= Bellevue Country Club Open =

Golf tournament held in 1920 and 1921

The Bellevue Country Club Open was an American golf tournament held in 1920 and 1921. The tournament was held at Bellevue Country Club in Syracuse, New York. The first event was won easily by the legendary Walter Hagen. His win ultimately earned the imprimatur of the PGA Tour. The following year's event was re-titled the "New York State Open" although it was not officially sponsored by any formal golfing body in the state. Bobby Cruickshank won the event over Hagen, the runner-up this time. Cruickshank's win also retroactively garnered PGA Tour-level status. The club intended to transform the event into "an annual fixture" however the tournament ceased operations after only its second event.

== History ==
The first event was held in 1920 at Bellevue Country Club in Syracuse, New York. There were 54 players at the event. The event "attracted a strong field," according to the Star-Gazette. Walter Hagen recorded 293 strokes to defeat Pat Doyle and Pat O'Hara by eight strokes. The first prize check was worth $500. Runners-up Doyle and O'Hara earned $250 each.

The following August, it was announced that an event would be held again at the same course. The total prize money was $2,000. According to the Star-Gazette, the total purse was the largest of any American golf event in 1921. The event would be entitled the "New York State Open." According to the Brooklyn Daily Eagle, however, there was no evidence that a golfing organizational body in state was sponsoring the event. The Daily Eagle opined that it was "a case of presumption... to label the tournament" as such. The event was held over the course of two days, September 19–20, with two rounds each day. Bobby Cruickshank won the event with a 298 aggregate. Like the previous year, the champion earned $500. Hagen and Mike Brady finished joint second, seven shots behind, and earned $300 each.

The Bellevue Country Club intended to make the tournament into "an annual fixture." However, the 1921 event was the final edition. Later in the decade, another event entitled the New York State Open was established.

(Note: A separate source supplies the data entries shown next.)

/-- The first byte that RTI pulls is CCR's (60_exceptions.md R432). -/
theorem exec_rti_x {v : Byte} (h : exec .rti s = .next t) (hv : s.read8 (s.sp + 1) = .ok v) :
    t.ccr.x = (s.ccr.x && v.getLsbD 6) := by
  have hret : s.returnFromInterrupt = .ok t := finish_eq_next.1 h
  rw [returnFromInterrupt_eq, readNth_zero, hv, ok_bind] at hret
  iterate 8 obtain ⟨_, _, hret⟩ := bind_eq_ok.1 hret
  cases hret
  rfl

/-- No instruction raises X: each keeps it, or lets it fall. -/
theorem exec_never_raises_x (h : exec i s = .next t) (ht : t.ccr.x = true) : s.ccr.x = true := by
  by_cases htap : i = .tap
  · subst htap
    exact (exec_follows h).flags.x ht
  by_cases hrti : i = .rti
  · subst hrti
    exact (exec_follows h).flags.x ht
  exact (exec_keeps_x h htap hrti).symm.trans ht

/-- The entry sets X for XIRQ alone (60_exceptions.md R430). -/
theorem enterHandler_x {src : Source} (h : s.enterHandler src = .ok t) :
    t.ccr.x = (s.ccr.x || decide (src = .interrupt .xirq)) := by
  obtain ⟨handler, _, rfl⟩ := enterHandler_eq_ok.1 h
  rfl

theorem takeException_x {src : Source} (h : s.takeException src = .ok t) :
    t.ccr.x = (s.ccr.x || decide (src = .interrupt .xirq)) := by
  rw [takeException_eq] at h
  rw [enterHandler_x h, framed_ccr]

/-- An instruction step does not raise X: not by its instruction, and not by the illegal opcode trap. -/
theorem instrStep_never_raises_x (h : s.instrStep = .next t) (ht : t.ccr.x = true) : s.ccr.x = true := by
  unfold State.instrStep at h
  split at h
  next i n hfetch =>
    have hx := exec_never_raises_x h ht
    simpa [State.atInstr, State.afterFetch] using hx
  next bytes hfetch =>
    unfold State.illegalOpcodeStep at h
    split at h
    · cases h
    · have hx := takeException_x (finish_eq_next.1 h)
      simpa [State.afterFetch, ht] using hx
  next stop hfetch => cases finish_eq_next.1 h

/-- A request whose entry raises X is XIRQ. -/
theorem eq_xirq_of_raises_x {j : IntSource} (hs : s.ccr.x = false) (ht : t.ccr.x = true)
    (h : t.ccr.x = (s.ccr.x || decide (Source.interrupt j = .interrupt .xirq))) : j = .xirq := by
  simpa [hs, ht] using h

/-- Between resets X rises by the XIRQ entry alone, in whatever run state. -/
theorem runStep_raises_x (h : s.runStep = .next t) (hs : s.ccr.x = false) (ht : t.ccr.x = true) :
    s.chosen = some .xirq ∨ s.chosenInStop = some .xirq := by
  have hst : t.ccr.x ≠ s.ccr.x := by simp [hs, ht]
  unfold State.runStep at h
  split at h
  · unfold State.runningStep at h
    split at h
    next j hj => exact .inl (eq_xirq_of_raises_x hs ht (takeException_x (finish_eq_next.1 h)) ▸ hj)
    next => exact absurd (instrStep_never_raises_x h ht) (by simp [hs])
  · unfold State.waitingStep at h
    split at h
    next j hj => exact .inl (eq_xirq_of_raises_x hs ht (enterHandler_x (finish_eq_next.1 h)) ▸ hj)
    next => cases h; exact absurd rfl hst
  · unfold State.stoppedStep at h
    split at h
    next j hj => exact .inr (eq_xirq_of_raises_x hs ht (takeException_x (finish_eq_next.1 h)) ▸ hj)
    next =>
      obtain rfl := Host.Outcome.next.inj h
      cases hres : s.resumesFromStop <;> exact absurd (by rw [hres]; rfl) hst
  · cases h
    exact absurd rfl hst

/-- A step that raises X is a reset or the XIRQ entry. -/
theorem step_raises_x (h : step s = .next t) (hs : s.ccr.x = false) (ht : t.ccr.x = true) :
    s.presentedReset ≠ none ∨ s.present.chosen = some .xirq ∨ s.present.chosenInStop = some .xirq := by
  unfold step State.boundaryStep at h
  split at h
  next r hr => exact .inl (by simp [hr])
  next => exact .inr (runStep_raises_x h (by simpa using hs) ht)

/-- Settles O25: the rows of the matrix keep X down, and every step but a reset or the XIRQ entry too. -/
theorem xNeverRisesBySoftware : Obligations.XNeverRisesBySoftware := by
  refine ⟨fun _ _ _ => exec_keeps_x, fun _ _ => exec_tap_x, fun _ _ _ => exec_rti_x, fun _ _ => step_raises_x,
    fun s t r h => ?_, fun s t h => ?_, fun s hx => ?_⟩
  · obtain ⟨_, hccr, _⟩ := resetStep_spec h
    rw [hccr]
    rfl
  · rw [takeException_x h]
    simp
  · rw [unmasked_xirq, hx]
    rfl

end Sys2Proof.Machine
end
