-- ==== Sys2Proof/Machine/Ops.lean ====
section
/-! DEFINITION. The named operations over registers, memory, the stack, the keypad and the display; taking a fault;
and the parts of a cycle that come before the instruction (pacing, drain, fetch). -/

namespace Sys2Proof.Machine

/-! ## Registers (spec/10_state.md R14–R17) -/

/-- `V[r]` (R14). -/
def State.getV (s : State) (r : Nibble) : Byte := s.V[r.val]
/-- `V[r] <- b` (R14). -/
def State.setV (s : State) (r : Nibble) (b : Byte) : State := { s with V := s.V.set r.val b }
/-- `I <- w` (R16). -/
def State.setI (s : State) (w : Word) : State := { s with I := w }
/-- `pc <- w` (R17). -/
def State.setPc (s : State) (w : Word) : State := { s with pc := w }
/-- `DT <- b` (R19). -/
def State.setDT (s : State) (b : Byte) : State := { s with DT := b }
/-- `ST <- b` (R19). -/
def State.setST (s : State) (b : Byte) : State := { s with ST := b }

/-- The skip of spec/41_control.md R72: `pc <- pc +_16 2`. -/
def State.skip (s : State) : State := s.setPc (s.pc + 2)
/-- The rewind of spec/45_keypad_timers.md R106: `pc <- pc -_16 2`. -/
def State.rewind (s : State) : State := s.setPc (s.pc - 2)
/-- The fetch's advance (spec/40_cycle.md R66): `pc <- pc +_16 2`. -/
def State.advance (s : State) : State := s.setPc (s.pc + 2)

/-! ## Memory (spec/20_memory.md) -/

/-- The glyphs of digits 0 to 7 (spec/70_reset_and_hazards.md R126). -/
def fontLow : List Byte :=
  [0xF0, 0x90, 0x90, 0x90, 0xF0,  0x20, 0x60, 0x20, 0x20, 0x70,  0xF0, 0x10, 0xF0, 0x80, 0xF0,
   0xF0, 0x10, 0xF0, 0x10, 0xF0,  0x90, 0x90, 0xF0, 0x10, 0x10,  0xF0, 0x80, 0xF0, 0x10, 0xF0,
   0xF0, 0x80, 0xF0, 0x90, 0xF0,  0xF0, 0x10, 0x20, 0x40, 0x40]

/-- The glyphs of digits 8 to F (R126). -/
def fontHigh : List Byte :=
  [0xF0, 0x90, 0xF0, 0x90, 0xF0,  0xF0, 0x90, 0xF0, 0x10, 0xF0,  0xF0, 0x90, 0xF0, 0x90, 0x90,
   0xE0, 0x90, 0xE0, 0x90, 0xE0,  0xF0, 0x80, 0x80, 0x80, 0xF0,  0xE0, 0x90, 0x90, 0x90, 0xE0,
   0xF0, 0x80, 0xF0, 0x80, 0xF0,  0xF0, 0x80, 0xF0, 0x80, 0x80]

/-- The 80 bytes of `FONT` (R126). -/
def font : List Byte := fontLow ++ fontHigh

/-- What a cell that memory does not list reads as: what construction leaves there before the image is written, the
font table at `font_base` when `font_loaded`, and 0 elsewhere (R34, R44, R124). -/
def background (c : Config) (a : Nat) : Byte :=
  if c.fontLoaded = true ∧ c.fontBase.toNat ≤ a then font.getD (a - c.fontBase.toNat) 0 else 0

/-- The byte a list of cells holds at an address. -/
def lookupCell (a : Nat) : List Host.Cell → Option Byte
  | [] => none
  | (k, b) :: rest => if k = a then some b else lookupCell a rest

/-- The list without the cells at an address. -/
def eraseCell (a : Nat) (m : List Host.Cell) : List Host.Cell := m.filter fun p => p.1 != a

/-- The list with the cell at an address set, in rising order of addresses. -/
def insertCell (a : Nat) (b : Byte) : List Host.Cell → List Host.Cell
  | [] => [(a, b)]
  | (k, c) :: rest =>
    if a < k then (a, b) :: (k, c) :: rest
    else if a = k then (a, b) :: rest
    else (k, c) :: insertCell a b rest

/-- Addresses strictly rising. -/
def risingCells : List Host.Cell → Bool
  | [] => true
  | [_] => true
  | (a, _) :: (k, c) :: rest => decide (a < k) && risingCells ((k, c) :: rest)

/-- The canonical form of memory under a configuration: addresses strictly rising, every address a cell of memory
(R35), and no entry equal to what an unlisted cell reads as. -/
def Memory.wf (c : Config) (m : List Host.Cell) : Bool :=
  risingCells m && m.all fun p => decide (p.1 < 4096) && p.2 != background c p.1

/-- Reading cell `a`, for a < 4096. -/
def State.readCell (s : State) (a : Nat) : Byte := (lookupCell a s.mem).getD (background s.cfg a)

/-- Writing cell `a`, for a < 4096, keeping the canonical form. -/
def State.writeCell (s : State) (a : Nat) (b : Byte) : State :=
  if b = background s.cfg a then { s with mem := eraseCell a s.mem } else { s with mem := insertCell a b s.mem }

/-- Whether an access to an effective address goes ahead (R37). -/
def accessible (c : Config) (a : Nat) : Bool := decide (a < 4096) || c.memOob == .wrap

/-- The cell an effective address names: itself below 4096, and `a mod 4096` under `mem_oob = wrap` (R37). -/
def cellOf (a : Nat) : Nat := a % 4096

/-- The byte at an effective address that is accessible (R38). -/
def State.readByte (s : State) (a : Nat) : Byte := s.readCell (cellOf a)

/-- Storing a byte at an effective address that is accessible (R40). -/
def State.writeByte (s : State) (a : Nat) (b : Byte) : State := s.writeCell (cellOf a) b

/-- `MemRead(a, 1)` with its check (R37, R38). -/
def State.memRead (s : State) (a : Nat) : Except FaultCause Byte :=
  if accessible s.cfg a then .ok (s.readByte a) else .error (.memoryOutOfRange a)

/-- `MemRead(a, 2)` (R39): the byte at `a` is the high byte; each address is checked on its own, the lower one first. -/
def State.memReadWord (s : State) (a : Nat) : Except FaultCause Word :=
  match s.memRead a with
  | .error c => .error c
  | .ok hi =>
    match s.memRead (a + 1) with
    | .error c => .error c
    | .ok lo => .ok (wordOfBytes hi lo)

/-- The first address of a list that may not be accessed (R37, R113). -/
def firstOutOfRange (c : Config) (addrs : List Nat) : Option Nat := addrs.find? fun a => !accessible c a

/-- A sequence of byte writes, in the order of the list (R40). -/
def State.writeBytes : List (Nat × Byte) → State → State
  | [], s => s
  | (a, b) :: rest, s => State.writeBytes rest (s.writeByte a b)

/-- `V[k] <- MemRead(I + k, 1)` for each k of the list, in order (spec/43_index_memory.md R100). -/
def State.loadRegs : List Nibble → State → State
  | [], s => s
  | k :: rest, s => State.loadRegs rest (s.setV k (s.readByte (s.I.toNat + k.val)))

/-! ## Call stack (spec/10_state.md R18) -/

/-- Whether `Push` would raise `StackOverflow`: the limit is n and the stack holds n entries. -/
def State.stackFull (s : State) : Bool := s.cfg.stackLimit == some s.stack.length

/-- `Push(a)` on a stack that is not full: `a` is the new last element. -/
def State.push (s : State) (a : Word) : State := { s with stack := s.stack ++ [a] }

/-- `Pop()`: the last element and the state without it; none when the stack is empty. -/
def State.pop (s : State) : Option (Word × State) :=
  match s.stack.getLast? with
  | none => none
  | some a => some (a, { s with stack := s.stack.dropLast })

/-! ## Timers and keypad (R20–R24) -/

/-- `decrement()`: one step toward zero, saturating (R20). -/
def decTimer (t : Byte) : Byte := if t = 0 then 0 else t - 1

/-- Timer pacing (spec/40_cycle.md R64): one decrement of each timer when `tick`. -/
def State.pace (s : State) (tick : Bool) : State :=
  if tick then { s with DT := decTimer s.DT, ST := decTimer s.ST } else s

/-- `apply(event)` (R22). -/
def State.applyEvent (s : State) : KeyEvent → State
  | .keyDown k => { s with keys := s.keys.set k.val true }
  | .keyUp k => { s with keys := s.keys.set k.val false, released := some k }
  | .stop => { s with stop := true }

/-- The keypad drain (spec/40_cycle.md R65): every event, in feed order. -/
def State.drain : List KeyEvent → State → State
  | [], s => s
  | e :: rest, s => State.drain rest (s.applyEvent e)

/-- `IsPressed(k)` (R23). -/
def State.isPressed (s : State) (k : Nibble) : Bool := s.keys[k.val]

/-- `TakeReleased()`: the pending key, and the state with the slot empty (R24). -/
def State.takeReleased (s : State) : Option Nibble × State := (s.released, { s with released := none })

/-- A register value as a key code or digit: none above 0xF (R23, spec/43_index_memory.md R97). -/
def nibbleOfByte (b : Byte) : Option Nibble := if h : b.toNat < 16 then some ⟨b.toNat, h⟩ else none

/-! ## Display (R25–R28) -/

/-- The index `x + 64·y` of the cell at column x < 64 and row y < 32 (R25). -/
def cellIndex (x y : Nat) : Fin 2048 := Fin.ofNat 2048 (x + 64 * y)

/-- The value of cell j of a grid (R25). -/
def Grid.get (g : Grid) (j : Fin 2048) : Bool := (g[j.val / 64]'(by omega)).getLsbD (j.val % 64)

/-- The grid with cell j given the value b. -/
def Grid.put (g : Grid) (j : Fin 2048) (b : Bool) : Grid :=
  let row := g[j.val / 64]'(by omega)
  let bit := BitVec.twoPow 64 (j.val % 64)
  g.set (j.val / 64) (if b then row ||| bit else row &&& ~~~bit) (by omega)

/-- The all-false grid. -/
def Grid.clear : Grid := Vector.replicate 32 0

/-- `fb[j]`. -/
def State.pixel (s : State) (j : Fin 2048) : Bool := Grid.get s.fb j

/-- `Toggle` (R26): flips cell j and emits its new value. The prior value it returns is `s.pixel j`. -/
def State.toggle (s : State) (j : Fin 2048) : State :=
  { s with fb := Grid.put s.fb j (!s.pixel j), feed := s.feed ++ [.set j (!s.pixel j)] }

/-- Toggling the cells of a list in order (spec/44_display.md R102). -/
def State.plot : List (Fin 2048) → State → State
  | [], s => s
  | j :: rest, s => State.plot rest (s.toggle j)

/-- Whether some cell of a list toggled in order was set before its toggle (R102). -/
def State.collides : List (Fin 2048) → State → Bool
  | [], _ => false
  | j :: rest, s => s.pixel j || State.collides rest (s.toggle j)

/-- `ClearScreen()` (R27). -/
def State.clearScreen (s : State) : State := { s with fb := Grid.clear, feed := s.feed ++ [.clear] }

/-- One event applied to a consumer's grid: `Set(j, b)` is `g[j] <- b`, `Clear` is all-false (R28). -/
def replayEvent (g : Grid) : DisplayEvent → Grid
  | .set j b => Grid.put g j b
  | .clear => Grid.clear

/-- The grid a consumer reconstructs from the feed, from an all-false grid (R28). -/
def replay (feed : List DisplayEvent) : Grid := feed.foldl replayEvent Grid.clear

/-! ## Faults (spec/60_exceptions.md R110–R113) -/

/-- The code of R110's table. -/
def FaultCause.code : FaultCause → Nat
  | .unrecognizedOpcode => 1
  | .stackUnderflow => 2
  | .memoryOutOfRange _ => 3
  | .stackOverflow => 4
  | .keyOutOfRange _ => 5
  | .fontDigitOutOfRange _ => 6

/-- TAKING A FAULT (R69, R111, R112): `pc` is the fetch address again, the record is held, and nothing else of the
state changes. Every check comes before every write, so `s` holds no effect of the instruction. -/
def State.takeFault (s : State) (cause : FaultCause) (word : Option Word) (pcFetch : Word) : State :=
  { s with pc := pcFetch, fault := some ⟨cause, word, pcFetch⟩ }

/-- `raise F` during the execution of instruction `i`: the fetch address is `pc -_16 2` (R66), and the word is the one
that `i` was decoded from, `encode i` (log entry 5). -/
def State.raise (s : State) (cause : FaultCause) (i : Instr) : State :=
  s.takeFault cause (some (encode i)) (s.pc - 2)

/-! ## The top of a cycle (spec/40_cycle.md R63–R66) -/

/-- The inputs of the coming cycle: the first of the environment's list. When the list is empty: no tick, no event,
and a free random byte (R122: "an empty `events`, a false `tick` and any `rnd` are always legal"; log entry 3). -/
def State.nextInput (s : State) : CycleInput :=
  match s.inputs with
  | [] => ⟨false, [], Config.freeByte s.draws⟩
  | c :: _ => c

/-- Taking the inputs of the coming cycle off the environment's list and putting its random byte at the port. -/
def State.takeInput (s : State) : State :=
  match s.inputs with
  | [] => { s with rnd := Config.freeByte s.draws, draws := s.draws + 1 }
  | c :: rest => { s with inputs := rest, rnd := c.rnd }

/-- The part of a cycle before the fetch: the inputs are taken, the timers paced, the events drained (R63). -/
def State.beginCycle (s : State) : State := State.drain s.nextInput.events (s.takeInput.pace s.nextInput.tick)

/-- The fetch of the word at `pc` (R66); the advance of `pc` is `State.advance`. -/
def State.fetchWord (s : State) : Except FaultCause Word := s.memReadWord s.pc.toNat

/-! ## The host's side (R122) -/

/-- The host queues the inputs of one more cycle. -/
def State.offer (s : State) (c : CycleInput) : State := { s with inputs := s.inputs ++ [c] }

/-- The bytes of an image laid at consecutive addresses from `a`. -/
def imageCells (a : Nat) : List Byte → List (Nat × Byte)
  | [] => []
  | b :: rest => (a, b) :: imageCells (a + 1) rest

/-- Construction (spec/70_reset_and_hazards.md R124, R125): the reset state under `cfg` with the image written from
0x200 over what `background` holds there; refused for a malformed configuration or an image that does not fit. -/
def construct (cfg : Config) (image : List Byte) : Host.Outcome State Fault Refusal :=
  if cfg.wellFormed = false then .refused .malformedConfiguration
  else if imageFits image = false then .refused .imageTooLong
  else .next (State.writeBytes (imageCells 0x200 image) { State.reset with cfg := cfg })

end Sys2Proof.Machine
end

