-- ==== Sys2Proof/Laws/State.lean ====
section
/-! SUPPORT. One lemma per field of State per update: what each named operation leaves as it was, and what it writes.
Tagged for simp, so that no later proof unfolds a record update. -/

namespace Sys2Proof.Machine

/-! ### The three moves of pc are writes of pc -/

@[simp] theorem State.skip_eq (s : State) : s.skip = s.setPc (s.pc + 2) := rfl
@[simp] theorem State.rewind_eq (s : State) : s.rewind = s.setPc (s.pc - 2) := rfl
@[simp] theorem State.advance_eq (s : State) : s.advance = s.setPc (s.pc + 2) := rfl
@[simp] theorem State.writeByte_eq (s : State) (a : Nat) (b : Byte) : s.writeByte a b = s.writeCell (cellOf a) b := rfl

/-! ### setV -/

@[simp] theorem State.setV_cfg (s : State) (r : Nibble) (b : Byte) : (s.setV r b).cfg = s.cfg := rfl
@[simp] theorem State.setV_inputs (s : State) (r : Nibble) (b : Byte) : (s.setV r b).inputs = s.inputs := rfl
@[simp] theorem State.setV_rnd (s : State) (r : Nibble) (b : Byte) : (s.setV r b).rnd = s.rnd := rfl
@[simp] theorem State.setV_draws (s : State) (r : Nibble) (b : Byte) : (s.setV r b).draws = s.draws := rfl
@[simp] theorem State.setV_mem (s : State) (r : Nibble) (b : Byte) : (s.setV r b).mem = s.mem := rfl
@[simp] theorem State.setV_V (s : State) (r : Nibble) (b : Byte) : (s.setV r b).V = s.V.set r.val b := rfl
@[simp] theorem State.setV_I (s : State) (r : Nibble) (b : Byte) : (s.setV r b).I = s.I := rfl
@[simp] theorem State.setV_pc (s : State) (r : Nibble) (b : Byte) : (s.setV r b).pc = s.pc := rfl
@[simp] theorem State.setV_stack (s : State) (r : Nibble) (b : Byte) : (s.setV r b).stack = s.stack := rfl
@[simp] theorem State.setV_DT (s : State) (r : Nibble) (b : Byte) : (s.setV r b).DT = s.DT := rfl
@[simp] theorem State.setV_ST (s : State) (r : Nibble) (b : Byte) : (s.setV r b).ST = s.ST := rfl
@[simp] theorem State.setV_keys (s : State) (r : Nibble) (b : Byte) : (s.setV r b).keys = s.keys := rfl
@[simp] theorem State.setV_released (s : State) (r : Nibble) (b : Byte) : (s.setV r b).released = s.released := rfl
@[simp] theorem State.setV_stop (s : State) (r : Nibble) (b : Byte) : (s.setV r b).stop = s.stop := rfl
@[simp] theorem State.setV_fb (s : State) (r : Nibble) (b : Byte) : (s.setV r b).fb = s.fb := rfl
@[simp] theorem State.setV_feed (s : State) (r : Nibble) (b : Byte) : (s.setV r b).feed = s.feed := rfl
@[simp] theorem State.setV_fault (s : State) (r : Nibble) (b : Byte) : (s.setV r b).fault = s.fault := rfl
@[simp] theorem State.setV_readByte (s : State) (r : Nibble) (b : Byte) (n : Nat) : (s.setV r b).readByte n = s.readByte n := rfl
@[simp] theorem State.setV_memRead (s : State) (r : Nibble) (b : Byte) (n : Nat) : (s.setV r b).memRead n = s.memRead n := rfl
@[simp] theorem State.setV_pixel (s : State) (r : Nibble) (b : Byte) (px : Fin 2048) : (s.setV r b).pixel px = s.pixel px := rfl
@[simp] theorem State.setV_isPressed (s : State) (r : Nibble) (b : Byte) (k : Nibble) : (s.setV r b).isPressed k = s.isPressed k := rfl

/-! ### setResultAndFlag -/

@[simp] theorem State.setResultAndFlag_cfg (s : State) (x : Nibble) (b f : Byte) : (s.setResultAndFlag x b f).cfg = s.cfg := rfl
@[simp] theorem State.setResultAndFlag_inputs (s : State) (x : Nibble) (b f : Byte) : (s.setResultAndFlag x b f).inputs = s.inputs := rfl
@[simp] theorem State.setResultAndFlag_rnd (s : State) (x : Nibble) (b f : Byte) : (s.setResultAndFlag x b f).rnd = s.rnd := rfl
@[simp] theorem State.setResultAndFlag_draws (s : State) (x : Nibble) (b f : Byte) : (s.setResultAndFlag x b f).draws = s.draws := rfl
@[simp] theorem State.setResultAndFlag_mem (s : State) (x : Nibble) (b f : Byte) : (s.setResultAndFlag x b f).mem = s.mem := rfl
@[simp] theorem State.setResultAndFlag_I (s : State) (x : Nibble) (b f : Byte) : (s.setResultAndFlag x b f).I = s.I := rfl
@[simp] theorem State.setResultAndFlag_pc (s : State) (x : Nibble) (b f : Byte) : (s.setResultAndFlag x b f).pc = s.pc := rfl
@[simp] theorem State.setResultAndFlag_stack (s : State) (x : Nibble) (b f : Byte) : (s.setResultAndFlag x b f).stack = s.stack := rfl
@[simp] theorem State.setResultAndFlag_DT (s : State) (x : Nibble) (b f : Byte) : (s.setResultAndFlag x b f).DT = s.DT := rfl
@[simp] theorem State.setResultAndFlag_ST (s : State) (x : Nibble) (b f : Byte) : (s.setResultAndFlag x b f).ST = s.ST := rfl
@[simp] theorem State.setResultAndFlag_keys (s : State) (x : Nibble) (b f : Byte) : (s.setResultAndFlag x b f).keys = s.keys := rfl
@[simp] theorem State.setResultAndFlag_released (s : State) (x : Nibble) (b f : Byte) : (s.setResultAndFlag x b f).released = s.released := rfl
@[simp] theorem State.setResultAndFlag_stop (s : State) (x : Nibble) (b f : Byte) : (s.setResultAndFlag x b f).stop = s.stop := rfl
@[simp] theorem State.setResultAndFlag_fb (s : State) (x : Nibble) (b f : Byte) : (s.setResultAndFlag x b f).fb = s.fb := rfl
@[simp] theorem State.setResultAndFlag_feed (s : State) (x : Nibble) (b f : Byte) : (s.setResultAndFlag x b f).feed = s.feed := rfl
@[simp] theorem State.setResultAndFlag_fault (s : State) (x : Nibble) (b f : Byte) : (s.setResultAndFlag x b f).fault = s.fault := rfl
@[simp] theorem State.setResultAndFlag_readByte (s : State) (x : Nibble) (b f : Byte) (n : Nat) : (s.setResultAndFlag x b f).readByte n = s.readByte n := rfl
@[simp] theorem State.setResultAndFlag_memRead (s : State) (x : Nibble) (b f : Byte) (n : Nat) : (s.setResultAndFlag x b f).memRead n = s.memRead n := rfl
@[simp] theorem State.setResultAndFlag_pixel (s : State) (x : Nibble) (b f : Byte) (px : Fin 2048) : (s.setResultAndFlag x b f).pixel px = s.pixel px := rfl
@[simp] theorem State.setResultAndFlag_isPressed (s : State) (x : Nibble) (b f : Byte) (k : Nibble) : (s.setResultAndFlag x b f).isPressed k = s.isPressed k := rfl
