@[simp] theorem State.beginCycle_cfg (s : State) : s.beginCycle.cfg = s.cfg := by simp [State.beginCycle]
@[simp] theorem State.beginCycle_mem (s : State) : s.beginCycle.mem = s.mem := by simp [State.beginCycle]
@[simp] theorem State.beginCycle_V (s : State) : s.beginCycle.V = s.V := by simp [State.beginCycle]
@[simp] theorem State.beginCycle_I (s : State) : s.beginCycle.I = s.I := by simp [State.beginCycle]
@[simp] theorem State.beginCycle_pc (s : State) : s.beginCycle.pc = s.pc := by simp [State.beginCycle]
@[simp] theorem State.beginCycle_stack (s : State) : s.beginCycle.stack = s.stack := by simp [State.beginCycle]
@[simp] theorem State.beginCycle_fb (s : State) : s.beginCycle.fb = s.fb := by simp [State.beginCycle]
@[simp] theorem State.beginCycle_feed (s : State) : s.beginCycle.feed = s.feed := by simp [State.beginCycle]
@[simp] theorem State.beginCycle_fault (s : State) : s.beginCycle.fault = s.fault := by simp [State.beginCycle]

/-- The fetch reads memory as it was before the cycle: pacing and drain do not touch it. -/
@[simp] theorem State.beginCycle_fetchWord (s : State) : s.beginCycle.fetchWord = s.fetchWord := by
  simp [State.fetchWord, State.memReadWord, State.memRead, State.readByte, State.readCell]

/-- The two answers of a word read (R39). -/
theorem State.memReadWord_ok {s : State} {a : Nat} {w : Word} :
    s.memReadWord a = .ok w ↔ accessible s.cfg a = true ∧ accessible s.cfg (a + 1) = true ∧
      w = wordOfBytes (s.readByte a) (s.readByte (a + 1)) := by
  unfold State.memReadWord State.memRead
  cases accessible s.cfg a <;> cases accessible s.cfg (a + 1) <;> simp
  exact eq_comm

theorem State.memReadWord_error {s : State} {a : Nat} {c : FaultCause} :
    s.memReadWord a = .error c ↔
      (accessible s.cfg a = false ∧ c = .memoryOutOfRange a) ∨
      (accessible s.cfg a = true ∧ accessible s.cfg (a + 1) = false ∧ c = .memoryOutOfRange (a + 1)) := by
  unfold State.memReadWord State.memRead
  cases accessible s.cfg a <;> cases accessible s.cfg (a + 1) <;> simp <;> exact eq_comm

end Sys2Proof.Machine
end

This event was formally sanctioned by the New York State Golf Association.

== Winners ==

| Year | Winner | Score | Margin of victory | Runner(s)-up | Ref. |
Bellevue Country Club Open
| 1920 | USA Walter Hagen | 293 | 8 strokes | Ireland Pat Doyle USA Pat O'Hara |  |
New York State Open
| 1921 | SCO Bobby Cruickshank | 298 | 7 strokes | USA Mike Brady USA Walter Hagen |  |

== See also ==

- New York State Open
- New York State Open (1920s event)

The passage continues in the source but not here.